Instructions for the task ▸ From the top of the records below, return each line exactly, ending with the line that contains "simp [registerOperand]".

Source data ▸

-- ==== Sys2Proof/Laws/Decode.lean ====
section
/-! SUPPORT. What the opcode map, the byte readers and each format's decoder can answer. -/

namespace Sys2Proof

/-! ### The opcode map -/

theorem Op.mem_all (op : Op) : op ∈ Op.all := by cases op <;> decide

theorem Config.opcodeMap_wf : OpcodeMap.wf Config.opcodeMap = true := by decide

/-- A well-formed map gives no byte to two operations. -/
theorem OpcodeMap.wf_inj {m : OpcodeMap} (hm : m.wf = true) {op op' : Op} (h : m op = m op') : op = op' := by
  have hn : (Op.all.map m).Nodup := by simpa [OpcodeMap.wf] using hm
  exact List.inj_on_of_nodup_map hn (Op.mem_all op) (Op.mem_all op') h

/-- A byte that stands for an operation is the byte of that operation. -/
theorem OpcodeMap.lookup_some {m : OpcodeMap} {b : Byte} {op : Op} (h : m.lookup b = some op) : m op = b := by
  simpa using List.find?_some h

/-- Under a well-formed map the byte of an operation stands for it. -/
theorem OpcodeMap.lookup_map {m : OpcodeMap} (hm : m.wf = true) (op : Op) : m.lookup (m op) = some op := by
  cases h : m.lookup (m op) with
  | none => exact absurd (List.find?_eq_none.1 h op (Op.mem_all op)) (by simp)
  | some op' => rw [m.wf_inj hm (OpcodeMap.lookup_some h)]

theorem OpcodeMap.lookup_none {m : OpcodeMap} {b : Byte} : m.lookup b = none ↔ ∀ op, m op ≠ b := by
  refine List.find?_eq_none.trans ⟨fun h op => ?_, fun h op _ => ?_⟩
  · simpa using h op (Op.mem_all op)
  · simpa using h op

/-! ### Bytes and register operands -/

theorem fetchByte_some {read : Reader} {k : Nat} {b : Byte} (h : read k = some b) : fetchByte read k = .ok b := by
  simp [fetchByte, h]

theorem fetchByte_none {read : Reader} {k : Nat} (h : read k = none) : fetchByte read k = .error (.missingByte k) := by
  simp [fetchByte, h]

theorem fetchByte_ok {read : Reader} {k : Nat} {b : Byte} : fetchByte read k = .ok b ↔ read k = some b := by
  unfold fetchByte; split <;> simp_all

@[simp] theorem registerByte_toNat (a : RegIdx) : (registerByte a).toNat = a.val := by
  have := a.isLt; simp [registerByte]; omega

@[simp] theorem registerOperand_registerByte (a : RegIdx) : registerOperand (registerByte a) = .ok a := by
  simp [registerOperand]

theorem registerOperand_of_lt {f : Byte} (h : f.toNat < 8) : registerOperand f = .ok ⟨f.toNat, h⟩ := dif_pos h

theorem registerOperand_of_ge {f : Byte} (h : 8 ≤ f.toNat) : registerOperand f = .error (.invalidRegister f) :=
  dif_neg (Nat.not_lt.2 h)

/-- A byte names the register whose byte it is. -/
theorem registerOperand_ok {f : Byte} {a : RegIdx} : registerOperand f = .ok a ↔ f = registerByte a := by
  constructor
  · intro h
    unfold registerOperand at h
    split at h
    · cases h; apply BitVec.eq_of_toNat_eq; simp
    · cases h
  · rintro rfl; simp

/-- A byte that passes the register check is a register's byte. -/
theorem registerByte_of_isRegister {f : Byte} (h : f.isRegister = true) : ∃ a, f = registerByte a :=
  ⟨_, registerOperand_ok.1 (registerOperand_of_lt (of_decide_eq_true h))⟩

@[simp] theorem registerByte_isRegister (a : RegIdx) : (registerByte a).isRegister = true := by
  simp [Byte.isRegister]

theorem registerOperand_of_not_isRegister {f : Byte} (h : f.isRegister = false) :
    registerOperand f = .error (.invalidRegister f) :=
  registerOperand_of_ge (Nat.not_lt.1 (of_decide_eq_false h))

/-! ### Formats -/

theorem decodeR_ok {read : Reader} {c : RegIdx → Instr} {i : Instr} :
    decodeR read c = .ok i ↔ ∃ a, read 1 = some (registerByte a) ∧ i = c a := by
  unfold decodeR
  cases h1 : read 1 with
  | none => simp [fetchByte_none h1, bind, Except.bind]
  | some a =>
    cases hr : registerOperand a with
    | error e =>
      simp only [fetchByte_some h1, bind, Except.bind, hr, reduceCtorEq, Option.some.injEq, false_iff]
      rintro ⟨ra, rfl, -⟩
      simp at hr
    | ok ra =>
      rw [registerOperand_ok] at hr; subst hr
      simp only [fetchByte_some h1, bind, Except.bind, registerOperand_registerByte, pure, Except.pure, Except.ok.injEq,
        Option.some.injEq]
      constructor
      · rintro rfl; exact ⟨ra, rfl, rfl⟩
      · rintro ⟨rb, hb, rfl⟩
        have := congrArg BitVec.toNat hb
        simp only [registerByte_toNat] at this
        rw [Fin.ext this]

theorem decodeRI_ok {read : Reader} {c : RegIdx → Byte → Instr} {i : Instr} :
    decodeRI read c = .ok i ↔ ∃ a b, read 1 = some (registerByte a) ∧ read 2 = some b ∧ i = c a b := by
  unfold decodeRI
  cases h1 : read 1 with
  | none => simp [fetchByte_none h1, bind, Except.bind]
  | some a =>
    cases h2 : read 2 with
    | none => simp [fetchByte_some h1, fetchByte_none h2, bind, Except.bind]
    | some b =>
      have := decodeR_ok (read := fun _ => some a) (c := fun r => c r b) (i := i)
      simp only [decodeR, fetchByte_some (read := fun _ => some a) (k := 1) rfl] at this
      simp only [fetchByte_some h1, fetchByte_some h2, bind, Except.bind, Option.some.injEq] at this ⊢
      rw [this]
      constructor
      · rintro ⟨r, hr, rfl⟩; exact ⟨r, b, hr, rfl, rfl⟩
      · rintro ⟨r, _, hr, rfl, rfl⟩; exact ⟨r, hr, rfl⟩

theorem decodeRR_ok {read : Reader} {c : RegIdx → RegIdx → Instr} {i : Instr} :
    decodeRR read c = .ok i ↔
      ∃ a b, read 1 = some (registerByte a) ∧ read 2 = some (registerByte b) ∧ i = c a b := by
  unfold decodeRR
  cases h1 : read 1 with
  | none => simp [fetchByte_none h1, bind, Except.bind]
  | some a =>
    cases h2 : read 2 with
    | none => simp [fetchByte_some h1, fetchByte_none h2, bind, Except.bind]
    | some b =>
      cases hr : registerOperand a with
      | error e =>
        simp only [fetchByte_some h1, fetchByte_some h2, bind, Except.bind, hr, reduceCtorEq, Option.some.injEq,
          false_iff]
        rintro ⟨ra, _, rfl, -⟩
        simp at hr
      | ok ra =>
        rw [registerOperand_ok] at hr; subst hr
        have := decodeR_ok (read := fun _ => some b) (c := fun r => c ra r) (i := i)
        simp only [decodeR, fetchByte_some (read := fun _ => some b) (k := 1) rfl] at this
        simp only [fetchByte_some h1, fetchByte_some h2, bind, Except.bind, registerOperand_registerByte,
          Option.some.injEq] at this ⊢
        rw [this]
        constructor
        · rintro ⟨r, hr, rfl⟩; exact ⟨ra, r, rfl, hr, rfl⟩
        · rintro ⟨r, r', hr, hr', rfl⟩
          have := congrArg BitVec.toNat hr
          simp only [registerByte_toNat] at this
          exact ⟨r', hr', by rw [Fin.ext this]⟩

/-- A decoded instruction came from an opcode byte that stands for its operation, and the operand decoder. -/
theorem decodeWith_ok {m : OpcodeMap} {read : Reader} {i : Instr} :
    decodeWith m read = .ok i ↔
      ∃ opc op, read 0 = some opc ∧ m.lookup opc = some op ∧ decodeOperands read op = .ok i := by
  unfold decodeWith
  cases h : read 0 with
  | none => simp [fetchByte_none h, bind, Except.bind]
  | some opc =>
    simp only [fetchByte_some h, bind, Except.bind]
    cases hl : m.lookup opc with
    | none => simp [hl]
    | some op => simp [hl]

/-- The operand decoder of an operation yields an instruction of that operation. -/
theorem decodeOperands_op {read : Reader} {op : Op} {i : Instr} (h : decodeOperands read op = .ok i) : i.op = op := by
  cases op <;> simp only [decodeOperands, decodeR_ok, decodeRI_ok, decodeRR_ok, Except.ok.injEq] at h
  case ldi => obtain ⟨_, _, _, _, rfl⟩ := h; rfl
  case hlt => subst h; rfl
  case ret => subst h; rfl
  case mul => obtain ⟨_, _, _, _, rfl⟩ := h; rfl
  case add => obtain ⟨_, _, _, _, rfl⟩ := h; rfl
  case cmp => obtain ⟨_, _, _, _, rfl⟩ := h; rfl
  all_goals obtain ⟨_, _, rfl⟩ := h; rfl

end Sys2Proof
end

Solution to the problem ▸
-- ==== Sys2Proof/Laws/Decode.lean ====
section
/-! SUPPORT. What the opcode map, the byte readers and each format's decoder can answer. -/

namespace Sys2Proof

/-! ### The opcode map -/

theorem Op.mem_all (op : Op) : op ∈ Op.all := by cases op <;> decide

theorem Config.opcodeMap_wf : OpcodeMap.wf Config.opcodeMap = true := by decide

/-- A well-formed map gives no byte to two operations. -/
theorem OpcodeMap.wf_inj {m : OpcodeMap} (hm : m.wf = true) {op op' : Op} (h : m op = m op') : op = op' := by
  have hn : (Op.all.map m).Nodup := by simpa [OpcodeMap.wf] using hm
  exact List.inj_on_of_nodup_map hn (Op.mem_all op) (Op.mem_all op') h

/-- A byte that stands for an operation is the byte of that operation. -/
theorem OpcodeMap.lookup_some {m : OpcodeMap} {b : Byte} {op : Op} (h : m.lookup b = some op) : m op = b := by
  simpa using List.find?_some h

/-- Under a well-formed map the byte of an operation stands for it. -/
theorem OpcodeMap.lookup_map {m : OpcodeMap} (hm : m.wf = true) (op : Op) : m.lookup (m op) = some op := by
  cases h : m.lookup (m op) with
  | none => exact absurd (List.find?_eq_none.1 h op (Op.mem_all op)) (by simp)
  | some op' => rw [m.wf_inj hm (OpcodeMap.lookup_some h)]

theorem OpcodeMap.lookup_none {m : OpcodeMap} {b : Byte} : m.lookup b = none ↔ ∀ op, m op ≠ b := by
  refine List.find?_eq_none.trans ⟨fun h op => ?_, fun h op _ => ?_⟩
  · simpa using h op (Op.mem_all op)
  · simpa using h op

/-! ### Bytes and register operands -/

theorem fetchByte_some {read : Reader} {k : Nat} {b : Byte} (h : read k = some b) : fetchByte read k = .ok b := by
  simp [fetchByte, h]

theorem fetchByte_none {read : Reader} {k : Nat} (h : read k = none) : fetchByte read k = .error (.missingByte k) := by
  simp [fetchByte, h]

theorem fetchByte_ok {read : Reader} {k : Nat} {b : Byte} : fetchByte read k = .ok b ↔ read k = some b := by
  unfold fetchByte; split <;> simp_all

@[simp] theorem registerByte_toNat (a : RegIdx) : (registerByte a).toNat = a.val := by
  have := a.isLt; simp [registerByte]; omega

@[simp] theorem registerOperand_registerByte (a : RegIdx) : registerOperand (registerByte a) = .ok a := by
  simp [registerOperand]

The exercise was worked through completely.